In some embodiments, the shed-circle facility damage-rate calculation is calculated according to the following formula:
in the formula: PJL is the damage rate of shed facilities, the collapse loss of the shed facilities is reduced, and the cost and the production income unit of herdsmen are yuan.
Dividing the disaster damage level according to the damage rate (PJL) of the shed ring facility, and dividing the damage rate (PJL) into a level one when the damage rate (PJL) of the shed ring facility is 3% < PJL is less than or equal to 10%; when the damage rate (PJL) of the shed ring facility is 10% < PJL < 15%, classifying the shed ring facility into a grade two; when the damage rate (PJL) of the shed facilities is 15% < PJL < 25%, classifying the shed facilities into a grade three; when the breakage rate of the shed facility (PJL) is 25% < PJL, the classification is four.
And step S110, obtaining a disaster grade index of the herd according to the damage rate of each index, the damage grade of the livestock lambing-falling rate, the damage grade of the livestock mortality rate, the damage grade of the forage cost increase rate and the damage grade of the shed facility, and then carrying out the grade division of the herd disaster.
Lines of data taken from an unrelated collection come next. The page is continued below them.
/-! #### dspMod -/

@[simp] theorem Mach.dspMod_regs (m : Mach) (n : Nat) (f : DspTe → DspTe) : (m.dspMod n f).regs = m.regs := (rfl)
@[simp] theorem Mach.dspMod_stage (m : Mach) (n : Nat) (f : DspTe → DspTe) : (m.dspMod n f).stage = m.stage := (rfl)
@[simp] theorem Mach.dspMod_free (m : Mach) (n : Nat) (f : DspTe → DspTe) : (m.dspMod n f).free = m.free := (rfl)
@[simp] theorem Mach.dspMod_answer (m : Mach) (n : Nat) (f : DspTe → DspTe) : (m.dspMod n f).answer = m.answer := (rfl)
@[simp] theorem Mach.dspMod_sys (m : Mach) (n : Nat) (f : DspTe → DspTe) : (m.dspMod n f).sys = m.sys := (rfl)
@[simp] theorem Mach.dspMod_arm (m : Mach) (n : Nat) (f : DspTe → DspTe) : (m.dspMod n f).arm = m.arm := (rfl)
@[simp] theorem Mach.dspMod_te (m : Mach) (n : Nat) (f : DspTe → DspTe) : (m.dspMod n f).te = m.te := (rfl)
@[simp] theorem Mach.dspMod_lc (m : Mach) (n : Nat) (f : DspTe → DspTe) : (m.dspMod n f).lc = m.lc := (rfl)
@[simp] theorem Mach.dspMod_chans (m : Mach) (n : Nat) (f : DspTe → DspTe) : (m.dspMod n f).chans = m.chans := (rfl)
@[simp] theorem Mach.dspMod_mem (m : Mach) (n : Nat) (f : DspTe → DspTe) : (m.dspMod n f).mem = m.mem := (rfl)
@[simp] theorem Mach.dspMod_nvm (m : Mach) (n : Nat) (f : DspTe → DspTe) : (m.dspMod n f).nvm = m.nvm := (rfl)
@[simp] theorem Mach.dspMod_tim (m : Mach) (n : Nat) (f : DspTe → DspTe) : (m.dspMod n f).tim = m.tim := (rfl)
@[simp] theorem Mach.dspMod_hif (m : Mach) (n : Nat) (f : DspTe → DspTe) : (m.dspMod n f).hif = m.hif := (rfl)
@[simp] theorem Mach.dspMod_flt (m : Mach) (n : Nat) (f : DspTe → DspTe) : (m.dspMod n f).flt = m.flt := (rfl)
@[simp] theorem Mach.dspMod_mrad (m : Mach) (n : Nat) (f : DspTe → DspTe) : (m.dspMod n f).mrad = m.mrad := (rfl)
@[simp] theorem Mach.dspMod_mlink (m : Mach) (n : Nat) (f : DspTe → DspTe) : (m.dspMod n f).mlink = m.mlink := (rfl)
@[simp] theorem Mach.dspMod_radios (m : Mach) (n : Nat) (f : DspTe → DspTe) : (m.dspMod n f).radios = m.radios := (rfl)
@[simp] theorem Mach.dspMod_idbus (m : Mach) (n : Nat) (f : DspTe → DspTe) : (m.dspMod n f).idbus = m.idbus := (rfl)
@[simp] theorem Mach.dspMod_bbs (m : Mach) (n : Nat) (f : DspTe → DspTe) : (m.dspMod n f).bbs = m.bbs := (rfl)
@[simp] theorem Mach.dspMod_wmac (m : Mach) (n : Nat) (f : DspTe → DspTe) : (m.dspMod n f).wmac = m.wmac := (rfl)
@[simp] theorem Mach.dspMod_asch (m : Mach) (n : Nat) (f : DspTe → DspTe) : (m.dspMod n f).asch = m.asch := (rfl)
@[simp] theorem Mach.dspMod_rte (m : Mach) (n : Nat) (f : DspTe → DspTe) : (m.dspMod n f).rte = m.rte := (rfl)
@[simp] theorem Mach.dspMod_upl (m : Mach) (n : Nat) (f : DspTe → DspTe) : (m.dspMod n f).upl = m.upl := (rfl)
@[simp] theorem Mach.dspMod_chn (m : Mach) (n : Nat) (f : DspTe → DspTe) : (m.dspMod n f).chn = m.chn := (rfl)

/-! #### radioMod -/

@[simp] theorem Mach.radioMod_regs (m : Mach) (n : Nat) (f : Radio → Radio) : (m.radioMod n f).regs = m.regs := (rfl)
@[simp] theorem Mach.radioMod_stage (m : Mach) (n : Nat) (f : Radio → Radio) : (m.radioMod n f).stage = m.stage := (rfl)
@[simp] theorem Mach.radioMod_free (m : Mach) (n : Nat) (f : Radio → Radio) : (m.radioMod n f).free = m.free := (rfl)
@[simp] theorem Mach.radioMod_answer (m : Mach) (n : Nat) (f : Radio → Radio) : (m.radioMod n f).answer = m.answer := (rfl)
@[simp] theorem Mach.radioMod_sys (m : Mach) (n : Nat) (f : Radio → Radio) : (m.radioMod n f).sys = m.sys := (rfl)
@[simp] theorem Mach.radioMod_arm (m : Mach) (n : Nat) (f : Radio → Radio) : (m.radioMod n f).arm = m.arm := (rfl)
@[simp] theorem Mach.radioMod_te (m : Mach) (n : Nat) (f : Radio → Radio) : (m.radioMod n f).te = m.te := (rfl)
@[simp] theorem Mach.radioMod_lc (m : Mach) (n : Nat) (f : Radio → Radio) : (m.radioMod n f).lc = m.lc := (rfl)
@[simp] theorem Mach.radioMod_dsp (m : Mach) (n : Nat) (f : Radio → Radio) : (m.radioMod n f).dsp = m.dsp := (rfl)
@[simp] theorem Mach.radioMod_chans (m : Mach) (n : Nat) (f : Radio → Radio) : (m.radioMod n f).chans = m.chans := (rfl)
@[simp] theorem Mach.radioMod_mem (m : Mach) (n : Nat) (f : Radio → Radio) : (m.radioMod n f).mem = m.mem := (rfl)
@[simp] theorem Mach.radioMod_nvm (m : Mach) (n : Nat) (f : Radio → Radio) : (m.radioMod n f).nvm = m.nvm := (rfl)
@[simp] theorem Mach.radioMod_tim (m : Mach) (n : Nat) (f : Radio → Radio) : (m.radioMod n f).tim = m.tim := (rfl)
@[simp] theorem Mach.radioMod_hif (m : Mach) (n : Nat) (f : Radio → Radio) : (m.radioMod n f).hif = m.hif := (rfl)
@[simp] theorem Mach.radioMod_flt (m : Mach) (n : Nat) (f : Radio → Radio) : (m.radioMod n f).flt = m.flt := (rfl)
@[simp] theorem Mach.radioMod_mrad (m : Mach) (n : Nat) (f : Radio → Radio) : (m.radioMod n f).mrad = m.mrad := (rfl)
@[simp] theorem Mach.radioMod_mlink (m : Mach) (n : Nat) (f : Radio → Radio) : (m.radioMod n f).mlink = m.mlink := (rfl)
@[simp] theorem Mach.radioMod_idbus (m : Mach) (n : Nat) (f : Radio → Radio) : (m.radioMod n f).idbus = m.idbus := (rfl)
@[simp] theorem Mach.radioMod_bbs (m : Mach) (n : Nat) (f : Radio → Radio) : (m.radioMod n f).bbs = m.bbs := (rfl)
@[simp] theorem Mach.radioMod_wmac (m : Mach) (n : Nat) (f : Radio → Radio) : (m.radioMod n f).wmac = m.wmac := (rfl)
@[simp] theorem Mach.radioMod_asch (m : Mach) (n : Nat) (f : Radio → Radio) : (m.radioMod n f).asch = m.asch := (rfl)
@[simp] theorem Mach.radioMod_rte (m : Mach) (n : Nat) (f : Radio → Radio) : (m.radioMod n f).rte = m.rte := (rfl)
@[simp] theorem Mach.radioMod_upl (m : Mach) (n : Nat) (f : Radio → Radio) : (m.radioMod n f).upl = m.upl := (rfl)
@[simp] theorem Mach.radioMod_chn (m : Mach) (n : Nat) (f : Radio → Radio) : (m.radioMod n f).chn = m.chn := (rfl)

/-! #### busMod -/

@[simp] theorem Mach.busMod_regs (m : Mach) (n : Nat) (f : IdBus → IdBus) : (m.busMod n f).regs = m.regs := (rfl)
@[simp] theorem Mach.busMod_stage (m : Mach) (n : Nat) (f : IdBus → IdBus) : (m.busMod n f).stage = m.stage := (rfl)
@[simp] theorem Mach.busMod_free (m : Mach) (n : Nat) (f : IdBus → IdBus) : (m.busMod n f).free = m.free := (rfl)
@[simp] theorem Mach.busMod_answer (m : Mach) (n : Nat) (f : IdBus → IdBus) : (m.busMod n f).answer = m.answer := (rfl)
@[simp] theorem Mach.busMod_sys (m : Mach) (n : Nat) (f : IdBus → IdBus) : (m.busMod n f).sys = m.sys := (rfl)
@[simp] theorem Mach.busMod_arm (m : Mach) (n : Nat) (f : IdBus → IdBus) : (m.busMod n f).arm = m.arm := (rfl)
@[simp] theorem Mach.busMod_te (m : Mach) (n : Nat) (f : IdBus → IdBus) : (m.busMod n f).te = m.te := (rfl)
@[simp] theorem Mach.busMod_lc (m : Mach) (n : Nat) (f : IdBus → IdBus) : (m.busMod n f).lc = m.lc := (rfl)
@[simp] theorem Mach.busMod_dsp (m : Mach) (n : Nat) (f : IdBus → IdBus) : (m.busMod n f).dsp = m.dsp := (rfl)
@[simp] theorem Mach.busMod_chans (m : Mach) (n : Nat) (f : IdBus → IdBus) : (m.busMod n f).chans = m.chans := (rfl)
@[simp] theorem Mach.busMod_mem (m : Mach) (n : Nat) (f : IdBus → IdBus) : (m.busMod n f).mem = m.mem := (rfl)
@[simp] theorem Mach.busMod_nvm (m : Mach) (n : Nat) (f : IdBus → IdBus) : (m.busMod n f).nvm = m.nvm := (rfl)
@[simp] theorem Mach.busMod_tim (m : Mach) (n : Nat) (f : IdBus → IdBus) : (m.busMod n f).tim = m.tim := (rfl)
@[simp] theorem Mach.busMod_hif (m : Mach) (n : Nat) (f : IdBus → IdBus) : (m.busMod n f).hif = m.hif := (rfl)
@[simp] theorem Mach.busMod_flt (m : Mach) (n : Nat) (f : IdBus → IdBus) : (m.busMod n f).flt = m.flt := (rfl)
@[simp] theorem Mach.busMod_mrad (m : Mach) (n : Nat) (f : IdBus → IdBus) : (m.busMod n f).mrad = m.mrad := (rfl)
@[simp] theorem Mach.busMod_mlink (m : Mach) (n : Nat) (f : IdBus → IdBus) : (m.busMod n f).mlink = m.mlink := (rfl)
@[simp] theorem Mach.busMod_radios (m : Mach) (n : Nat) (f : IdBus → IdBus) : (m.busMod n f).radios = m.radios := (rfl)
@[simp] theorem Mach.busMod_bbs (m : Mach) (n : Nat) (f : IdBus → IdBus) : (m.busMod n f).bbs = m.bbs := (rfl)
@[simp] theorem Mach.busMod_wmac (m : Mach) (n : Nat) (f : IdBus → IdBus) : (m.busMod n f).wmac = m.wmac := (rfl)
@[simp] theorem Mach.busMod_asch (m : Mach) (n : Nat) (f : IdBus → IdBus) : (m.busMod n f).asch = m.asch := (rfl)
@[simp] theorem Mach.busMod_rte (m : Mach) (n : Nat) (f : IdBus → IdBus) : (m.busMod n f).rte = m.rte := (rfl)
@[simp] theorem Mach.busMod_upl (m : Mach) (n : Nat) (f : IdBus → IdBus) : (m.busMod n f).upl = m.upl := (rfl)
@[simp] theorem Mach.busMod_chn (m : Mach) (n : Nat) (f : IdBus → IdBus) : (m.busMod n f).chn = m.chn := (rfl)

/-! #### bbMod -/

@[simp] theorem Mach.bbMod_regs (m : Mach) (n : Nat) (f : Bb → Bb) : (m.bbMod n f).regs = m.regs := (rfl)
@[simp] theorem Mach.bbMod_stage (m : Mach) (n : Nat) (f : Bb → Bb) : (m.bbMod n f).stage = m.stage := (rfl)
@[simp] theorem Mach.bbMod_free (m : Mach) (n : Nat) (f : Bb → Bb) : (m.bbMod n f).free = m.free := (rfl)
@[simp] theorem Mach.bbMod_answer (m : Mach) (n : Nat) (f : Bb → Bb) : (m.bbMod n f).answer = m.answer := (rfl)
@[simp] theorem Mach.bbMod_sys (m : Mach) (n : Nat) (f : Bb → Bb) : (m.bbMod n f).sys = m.sys := (rfl)
@[simp] theorem Mach.bbMod_arm (m : Mach) (n : Nat) (f : Bb → Bb) : (m.bbMod n f).arm = m.arm := (rfl)
@[simp] theorem Mach.bbMod_te (m : Mach) (n : Nat) (f : Bb → Bb) : (m.bbMod n f).te = m.te := (rfl)
@[simp] theorem Mach.bbMod_lc (m : Mach) (n : Nat) (f : Bb → Bb) : (m.bbMod n f).lc = m.lc := (rfl)
@[simp] theorem Mach.bbMod_dsp (m : Mach) (n : Nat) (f : Bb → Bb) : (m.bbMod n f).dsp = m.dsp := (rfl)
@[simp] theorem Mach.bbMod_chans (m : Mach) (n : Nat) (f : Bb → Bb) : (m.bbMod n f).chans = m.chans := (rfl)
@[simp] theorem Mach.bbMod_mem (m : Mach) (n : Nat) (f : Bb → Bb) : (m.bbMod n f).mem = m.mem := (rfl)
@[simp] theorem Mach.bbMod_nvm (m : Mach) (n : Nat) (f : Bb → Bb) : (m.bbMod n f).nvm = m.nvm := (rfl)
@[simp] theorem Mach.bbMod_tim (m : Mach) (n : Nat) (f : Bb → Bb) : (m.bbMod n f).tim = m.tim := (rfl)
@[simp] theorem Mach.bbMod_hif (m : Mach) (n : Nat) (f : Bb → Bb) : (m.bbMod n f).hif = m.hif := (rfl)
@[simp] theorem Mach.bbMod_flt (m : Mach) (n : Nat) (f : Bb → Bb) : (m.bbMod n f).flt = m.flt := (rfl)
@[simp] theorem Mach.bbMod_mrad (m : Mach) (n : Nat) (f : Bb → Bb) : (m.bbMod n f).mrad = m.mrad := (rfl)
@[simp] theorem Mach.bbMod_mlink (m : Mach) (n : Nat) (f : Bb → Bb) : (m.bbMod n f).mlink = m.mlink := (rfl)
@[simp] theorem Mach.bbMod_radios (m : Mach) (n : Nat) (f : Bb → Bb) : (m.bbMod n f).radios = m.radios := (rfl)
@[simp] theorem Mach.bbMod_idbus (m : Mach) (n : Nat) (f : Bb → Bb) : (m.bbMod n f).idbus = m.idbus := (rfl)
@[simp] theorem Mach.bbMod_wmac (m : Mach) (n : Nat) (f : Bb → Bb) : (m.bbMod n f).wmac = m.wmac := (rfl)
@[simp] theorem Mach.bbMod_asch (m : Mach) (n : Nat) (f : Bb → Bb) : (m.bbMod n f).asch = m.asch := (rfl)
@[simp] theorem Mach.bbMod_rte (m : Mach) (n : Nat) (f : Bb → Bb) : (m.bbMod n f).rte = m.rte := (rfl)
@[simp] theorem Mach.bbMod_upl (m : Mach) (n : Nat) (f : Bb → Bb) : (m.bbMod n f).upl = m.upl := (rfl)
@[simp] theorem Mach.bbMod_chn (m : Mach) (n : Nat) (f : Bb → Bb) : (m.bbMod n f).chn = m.chn := (rfl)

/-! #### portMod -/

@[simp] theorem Mach.portMod_regs (m : Mach) (n : Nat) (f : UPort → UPort) : (m.portMod n f).regs = m.regs := (rfl)
@[simp] theorem Mach.portMod_stage (m : Mach) (n : Nat) (f : UPort → UPort) : (m.portMod n f).stage = m.stage := (rfl)
@[simp] theorem Mach.portMod_free (m : Mach) (n : Nat) (f : UPort → UPort) : (m.portMod n f).free = m.free := (rfl)
@[simp] theorem Mach.portMod_answer (m : Mach) (n : Nat) (f : UPort → UPort) : (m.portMod n f).answer = m.answer := (rfl)
@[simp] theorem Mach.portMod_sys (m : Mach) (n : Nat) (f : UPort → UPort) : (m.portMod n f).sys = m.sys := (rfl)
@[simp] theorem Mach.portMod_arm (m : Mach) (n : Nat) (f : UPort → UPort) : (m.portMod n f).arm = m.arm := (rfl)
@[simp] theorem Mach.portMod_te (m : Mach) (n : Nat) (f : UPort → UPort) : (m.portMod n f).te = m.te := (rfl)
@[simp] theorem Mach.portMod_lc (m : Mach) (n : Nat) (f : UPort → UPort) : (m.portMod n f).lc = m.lc := (rfl)
@[simp] theorem Mach.portMod_dsp (m : Mach) (n : Nat) (f : UPort → UPort) : (m.portMod n f).dsp = m.dsp := (rfl)
@[simp] theorem Mach.portMod_chans (m : Mach) (n : Nat) (f : UPort → UPort) : (m.portMod n f).chans = m.chans := (rfl)
@[simp] theorem Mach.portMod_mem (m : Mach) (n : Nat) (f : UPort → UPort) : (m.portMod n f).mem = m.mem := (rfl)
@[simp] theorem Mach.portMod_nvm (m : Mach) (n : Nat) (f : UPort → UPort) : (m.portMod n f).nvm = m.nvm := (rfl)
@[simp] theorem Mach.portMod_tim (m : Mach) (n : Nat) (f : UPort → UPort) : (m.portMod n f).tim = m.tim := (rfl)
@[simp] theorem Mach.portMod_hif (m : Mach) (n : Nat) (f : UPort → UPort) : (m.portMod n f).hif = m.hif := (rfl)
@[simp] theorem Mach.portMod_flt (m : Mach) (n : Nat) (f : UPort → UPort) : (m.portMod n f).flt = m.flt := (rfl)
@[simp] theorem Mach.portMod_mrad (m : Mach) (n : Nat) (f : UPort → UPort) : (m.portMod n f).mrad = m.mrad := (rfl)
@[simp] theorem Mach.portMod_mlink (m : Mach) (n : Nat) (f : UPort → UPort) : (m.portMod n f).mlink = m.mlink := (rfl)
@[simp] theorem Mach.portMod_radios (m : Mach) (n : Nat) (f : UPort → UPort) : (m.portMod n f).radios = m.radios := (rfl)
@[simp] theorem Mach.portMod_idbus (m : Mach) (n : Nat) (f : UPort → UPort) : (m.portMod n f).idbus = m.idbus := (rfl)
@[simp] theorem Mach.portMod_bbs (m : Mach) (n : Nat) (f : UPort → UPort) : (m.portMod n f).bbs = m.bbs := (rfl)
@[simp] theorem Mach.portMod_wmac (m : Mach) (n : Nat) (f : UPort → UPort) : (m.portMod n f).wmac = m.wmac := (rfl)
@[simp] theorem Mach.portMod_asch (m : Mach) (n : Nat) (f : UPort → UPort) : (m.portMod n f).asch = m.asch := (rfl)
@[simp] theorem Mach.portMod_rte (m : Mach) (n : Nat) (f : UPort → UPort) : (m.portMod n f).rte = m.rte := (rfl)
@[simp] theorem Mach.portMod_chn (m : Mach) (n : Nat) (f : UPort → UPort) : (m.portMod n f).chn = m.chn := (rfl)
In some embodiments, the disaster situation grade index of the user is calculated according to the following method, and the disaster situation grade index calculation formula of the user is as follows:
MHZQ=DGLdj+SWLdj+SCLdj+PJLdj
in the formula: MHZS is a disaster situation grade index of a herdsman, DGLdj is a disaster damage grade of the lamb falling rate (DGL) of livestock, SWLdj is a disaster damage grade of the death rate (SWL) of livestock, SCLdj is a disaster damage grade of the forage cost increase rate (SCL) and a disaster damage grade of the damage rate (PJL) of a PJLdj shed facility.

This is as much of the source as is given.